Kids today have it so easy. For them, an “instant” picture is any image they capture on their smartphone, and it’s accessible nanoseconds after taking it. But with Polaroids—which ceased making instant film in 2008—“instant” meant “in a few minutes, after you shake the photo violently for some reason and then wait and wait and wait for what seems like an eternity for the image to sloooooowly appear.” It’s hard to believe that we were ever so patient.

25. Beepers

If even drug dealers don’t want to use you anymore, you’ve officially outlasted your cultural usefulness.

26. Cursive writing

Kids today not only can’t write in cursive, some of them can’t even read it. Does it matter? Other than signing a check (another thing we stopped doing in the last decade), cursive might very well be a lost art. Sure it’s cool, but it’s cool like being able to read Beowulf in the original Old English is cool. It doesn’t have real world applications.

27. Backing up your data with floppy disks

Pre-2000, a cloud was a collection of condensed water vapor hovering in the sky. It’s what made rain, not where you stored all of your computer files. If you wanted to save important documents, you needed something like a floppy disk, which could hold up to 240 MB.of memory. But then came the floppy-less iMac in 1998, and eventually the iCloud, which made floppies seem adorably quaint. If you still have dozens of floppy disks, don’t throw them out just yet. You can repurpose them as a plant holder, among other things.

28. Bookstores

We know we’ll get angry comments for this one. They’ll tell us about their favorite local bookstores, which they’ll swear are still thriving. Okay, maybe “obsolete” is the wrong word. How about… in the death throes? Sorry, but when the Huffington Post is doing “Best Bookstores closed this decade” lists, you’re maybe not in a thriving industry anymore.

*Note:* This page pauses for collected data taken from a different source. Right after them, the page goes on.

-- ==== Sys2Proof/Certificates/Slice0/Obligations.lean ====
section
/-! DEFINITION. What is to be proved of the J384: that every instruction comes to its effect and what that leaves, the frames, where traps go,
what decoding and encoding say of each other, and what every step keeps. `Executes` (Safety.lean) says when an instruction of a quire comes to
its own effect: no check of R106 fails, nothing stalls it (R119), the checkpoint does not already record it (R525). -/
namespace Sys2Proof.Claims
open Sys2Proof.Machine

/-! ### Instructions on registers -/

/-- An instruction on registers alone: its operands, the types its table gives them, what a lane computes from its sources. -/
structure Job where
  x : Alu
  p : AluSpec
  f : Env → Srcs → LaneRes

/-- The lane whose sources give lane `l` its result: its own, or the lowest that takes effect where the instruction executes once per
quire (R116). -/
def srcLane (e : Env) (j : Job) (l : Nat) : Nat := if j.x.once j.p then (LaneSet.lowest e.width (e.effect j.x.h)).getD 0 else l

/-- What lane `l` computes. -/
def lane (e : Env) (j : Job) (l : Nat) : LaneRes := j.f e (e.srcs j.x j.p (srcLane e j l))

/-- Poison of the sources of lane `l` (R175). -/
def poisoned (e : Env) (j : Job) (l : Nat) : Bool := (e.srcs j.x j.p (srcLane e j l)).bad

/-- The results, one for each lane that takes effect. -/
def outs (e : Env) (j : Job) : List LaneOut :=
  (e.lanes (e.effect j.x.h)).map fun l => { lane := l, n := (lane e j l).n, badLo := poisoned e j l, badHi := poisoned e j l }

/-- The flags of lane `l`: none where it is padding (R166), none where an operand is poisoned (R175). -/
def laneFlags (e : Env) (j : Job) (l : Nat) : Fl := if e.view.padding.has l || poisoned e j l then 0 else (lane e j l).fl

/-- The flags the instruction raises. -/
def flags (e : Env) (j : Job) : Fl := (e.lanes (e.effect j.x.h)).foldl (fun a l => a ||| laneFlags e j l) 0

/-- No lane raises a flag whose trap is enabled (R167). -/
abbrev Untrapped (e : Env) (j : Job) : Prop := ∀ l ∈ e.lanes (e.effect j.x.h), laneFlags e j l &&& e.enables = 0

/-- The words of the destination. -/
def words (p : AluSpec) : Nat := (p.td.map Ty.words).getD 1

/-- The quire after the results are delivered and the flags raised. -/
def after (e : Env) (j : Job) (q : Quire) : Quire :=
  e.deliver j.x.h j.x.d (words j.p) (j.p.td == some .i32) (outs e j) (q.raise (flags e j))

/-- An arithmetic element operation of R179: exact on the sources after neg/abs, then clamped or wrapped. -/
def arith (x : Alu) (p : AluSpec) (op : Int → Int → Int → Int) : Job := ⟨x, p, fun _ z => intArith x op z⟩
/-- An operation on the w-bit value. -/
def wordly (x : Alu) (p : AluSpec) (op : Nat → Nat → Nat → Nat → Nat) : Job :=
  ⟨x, p, fun _ z => LaneRes.of (op x.ty.width z.a.n z.b.n z.c.n)⟩

/-- The element arithmetic of R178 and R179: the operands, and the operation on exact integers. -/
def arithOf : Instr → Option (Alu × AluSpec × (Int → Int → Int → Int))
  | .iadd h f => let x := Alu.ofA h f; some (x, specArith2 x, fun a b _ => a + b)
  | .iaddI h f => let x := Alu.ofI h f; some (x, specArith2 x, fun a b _ => a + b)
  | .isub h f => let x := Alu.ofA h f; some (x, specArith2 x, fun a b _ => a - b)
  | .isubI h f => let x := Alu.ofI h f; some (x, specArith2 x, fun a b _ => a - b)
  | .imul h f => let x := Alu.ofA h f; some (x, specArith2 x, fun a b _ => a * b)
  | .imulI h f => let x := Alu.ofI h f; some (x, specArith2 x, fun a b _ => a * b)
  | .imad h f => let x := Alu.ofA h f; some (x, specArith3 x, fun a b c => a * b + c)
  | .imadI h f => let x := Alu.ofI h f; some (x, specArith3 x, fun a b c => a * b + c)
  | .imin h f => let x := Alu.ofA h f; some (x, specMinMax x, fun a b _ => min a b)
  | .iminI h f => let x := Alu.ofI h f; some (x, specMinMax x, fun a b _ => min a b)
  | .imax h f => let x := Alu.ofA h f; some (x, specMinMax x, fun a b _ => max a b)
  | .imaxI h f => let x := Alu.ofI h f; some (x, specMinMax x, fun a b _ => max a b)
  | .iabs h f => let x := Alu.ofA h f; some (x, specUnary x, fun a _ _ => (a.natAbs : Int))
  | .ineg h f => let x := Alu.ofA h f; some (x, specUnary x, fun a _ _ => -a)
  | .iadd3 h f => let x := Alu.ofA h f; some (x, specArith3 x, fun a b c => a + b + c)
  | .iadd3I h f => let x := Alu.ofI h f; some (x, specArith3 x, fun a b c => a + b + c)
  | .isad h f => let x := Alu.ofA h f; some (x, specArith3 x, fun a b c => ((a - b).natAbs : Int) + c)
  | .isadI h f => let x := Alu.ofI h f; some (x, specArith3 x, fun a b c => ((a - b).natAbs : Int) + c)
  | .iclamp h f => let x := Alu.ofA h f; some (x, specClamp x, fun a b c => min (max a b) c)
  | .iclampI h f => let x := Alu.ofI h f; some (x, specClamp x, fun a b c => min (max a b) c)
  | _ => none
def intJob (i : Instr) : Option Job := (arithOf i).map fun a => arith a.1 a.2.1 a.2.2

29. Talking to people on the phone

This still happens occasionally, like when you realize you owe you mom a phone call. But the majority of human interaction today doesn’t happen in phone calls anymore. It’s texts or emails or Tweets or Facebook posts. When somebody says “I’ll call you,” then don’t literally mean “I’ll pick up a phone, dial your number, then you’ll pick up your phone and we’ll have a conversation.” You’re as likely to get a message by carrier pigeon in 2017 than get an actual phone call.

30. Calculators

These were like tiny computers whose only job—only job—was to do math. That was literally all it did. You couldn’t do a damn other thing with it besides add, subtract, multiply and divide. Oh sure, it could make some amusing swear words. 8008 kinda looked like BOOB. And type in 7734 and then turn the calculator upside down and it looked like HELL. But you definitely couldn’t get the weather, your email, or play Minecraft on it.

31. Library card catalogs

You know what would be a far more entertaining version of the Hunger Games? A bunch of kids from 2017 compete in a death match where they have to find a book in the library using only the dewey decimal system. In the end, everybody gets paper cuts and nobody finds their damn book.

32. Physically manipulating technology to make it work

For all the talk of the wonders of modern tech, nobody ever says “And you never have to blow on it to make it work.” That’s what we did to gameboy cartridges when they started acting funky. When was the last time you blew on your bluetooth? Or smacked the side of your HDTV to get a better picture? We’ve come a long way, baby.

33. Losing touch

It wasn’t so uncommon during the last century to have no idea what happened to friends you haven’t seen in years. Your high school classmates? No idea if they’re dead or alive. All of your ex-girlfriends? Why in the world would you know where she is now? Well, thanks to Facebook and Twitter and Instagram, you can stay in constant contact with every single person you’ve ever known even in passing during your life. If you don’t know what your childhood dentist or kindergarten teacher is up to these days, you’re either lazy or a monster, and quite possibly both. A lazy monster.